▸ **DESCRIPTION OF THE TASK**
Word for word, retype the tail of the data below, starting with the line that has "s.noteErrors_keeps State.free (fun" and including the last line.

—————

@[simp] theorem State.noteErrors_clk (s : State) (ks : List Nat) : (s.noteErrors ks).clk = s.clk :=
  s.noteErrors_keeps State.clk (fun _ _ _ _ => rfl) ks
@[simp] theorem State.noteErrors_gtime (s : State) (ks : List Nat) : (s.noteErrors ks).gtime = s.gtime :=
  s.noteErrors_keeps State.gtime (fun _ _ _ _ => rfl) ks
@[simp] theorem State.noteErrors_locked (s : State) (ks : List Nat) : (s.noteErrors ks).locked = s.locked :=
  s.noteErrors_keeps State.locked (fun _ _ _ _ => rfl) ks
@[simp] theorem State.noteErrors_c (s : State) (ks : List Nat) : (s.noteErrors ks).c = s.c :=
  s.noteErrors_keeps State.c (fun _ _ _ _ => rfl) ks
@[simp] theorem State.noteErrors_others (s : State) (ks : List Nat) : (s.noteErrors ks).others = s.others :=
  s.noteErrors_keeps State.others (fun _ _ _ _ => rfl) ks
@[simp] theorem State.noteErrors_tiles (s : State) (ks : List Nat) : (s.noteErrors ks).tiles = s.tiles :=
  s.noteErrors_keeps State.tiles (fun _ _ _ _ => rfl) ks
@[simp] theorem State.noteErrors_mem (s : State) (ks : List Nat) : (s.noteErrors ks).mem = s.mem :=
  s.noteErrors_keeps State.mem (fun _ _ _ _ => rfl) ks
@[simp] theorem State.noteErrors_full (s : State) (ks : List Nat) : (s.noteErrors ks).full = s.full :=
  s.noteErrors_keeps State.full (fun _ _ _ _ => rfl) ks
@[simp] theorem State.noteErrors_bad (s : State) (ks : List Nat) : (s.noteErrors ks).bad = s.bad :=
  s.noteErrors_keeps State.bad (fun _ _ _ _ => rfl) ks
@[simp] theorem State.noteErrors_bankOwner (s : State) (ks : List Nat) : (s.noteErrors ks).bankOwner = s.bankOwner :=
  s.noteErrors_keeps State.bankOwner (fun _ _ _ _ => rfl) ks
@[simp] theorem State.noteErrors_lastPort (s : State) (ks : List Nat) : (s.noteErrors ks).lastPort = s.lastPort :=
  s.noteErrors_keeps State.lastPort (fun _ _ _ _ => rfl) ks
@[simp] theorem State.noteErrors_hreg (s : State) (ks : List Nat) : (s.noteErrors ks).hreg = s.hreg :=
  s.noteErrors_keeps State.hreg (fun _ _ _ _ => rfl) ks
@[simp] theorem State.noteErrors_split (s : State) (ks : List Nat) : (s.noteErrors ks).split = s.split :=
  s.noteErrors_keeps State.split (fun _ _ _ _ => rfl) ks
@[simp] theorem State.noteErrors_stamp (s : State) (ks : List Nat) : (s.noteErrors ks).stamp = s.stamp :=
  s.noteErrors_keeps State.stamp (fun _ _ _ _ => rfl) ks
@[simp] theorem State.noteErrors_micro (s : State) (ks : List Nat) : (s.noteErrors ks).micro = s.micro :=
  s.noteErrors_keeps State.micro (fun _ _ _ _ => rfl) ks
@[simp] theorem State.noteErrors_bundle (s : State) (ks : List Nat) : (s.noteErrors ks).bundle = s.bundle :=
  s.noteErrors_keeps State.bundle (fun _ _ _ _ => rfl) ks
@[simp] theorem State.noteErrors_agenda (s : State) (ks : List Nat) : (s.noteErrors ks).agenda = s.agenda :=
  s.noteErrors_keeps State.agenda (fun _ _ _ _ => rfl) ks
@[simp] theorem State.noteErrors_free (s : State) (ks : List Nat) : (s.noteErrors ks).free = s.free :=
  s.noteErrors_keeps State.free (fun _ _ _ _ => rfl) ks

theorem noteErrors_ctx? (s : State) (ks : List Nat) (k : CtxId) : (s.noteErrors ks).ctx? k = s.ctx? k :=
  s.noteErrors_keeps (·.ctx? k) (fun _ _ _ _ => rfl) ks

/-- What a read reaches keeps whether its words hold uncorrectable errors. -/
theorem noteErrors_badRead (s : State) (ks : List Nat) (key n : Nat) : (s.noteErrors ks).badRead key n = s.badRead key n := by
  simp [State.badRead]

/-! ## A change of the firing under way -/

theorem State.onMicro_some (s : State) (m : Micro) (f : Micro → Micro) (h : s.micro = some m) :
    s.onMicro f = { s with micro := some (f m) } := by simp [State.onMicro, h]
theorem State.onMicro_none (s : State) (f : Micro → Micro) (h : s.micro = none) : s.onMicro f = s := by
  simp [State.onMicro, h]

end Sys2Proof.Machine
end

—————

▸ **EXERCISE SOLUTION**
  s.noteErrors_keeps State.free (fun _ _ _ _ => rfl) ks

theorem noteErrors_ctx? (s : State) (ks : List Nat) (k : CtxId) : (s.noteErrors ks).ctx? k = s.ctx? k :=
  s.noteErrors_keeps (·.ctx? k) (fun _ _ _ _ => rfl) ks

/-- What a read reaches keeps whether its words hold uncorrectable errors. -/
theorem noteErrors_badRead (s : State) (ks : List Nat) (key n : Nat) : (s.noteErrors ks).badRead key n = s.badRead key n := by
  simp [State.badRead]

/-! ## A change of the firing under way -/

theorem State.onMicro_some (s : State) (m : Micro) (f : Micro → Micro) (h : s.micro = some m) :
    s.onMicro f = { s with micro := some (f m) } := by simp [State.onMicro, h]
theorem State.onMicro_none (s : State) (f : Micro → Micro) (h : s.micro = none) : s.onMicro f = s := by
  simp [State.onMicro, h]

end Sys2Proof.Machine
end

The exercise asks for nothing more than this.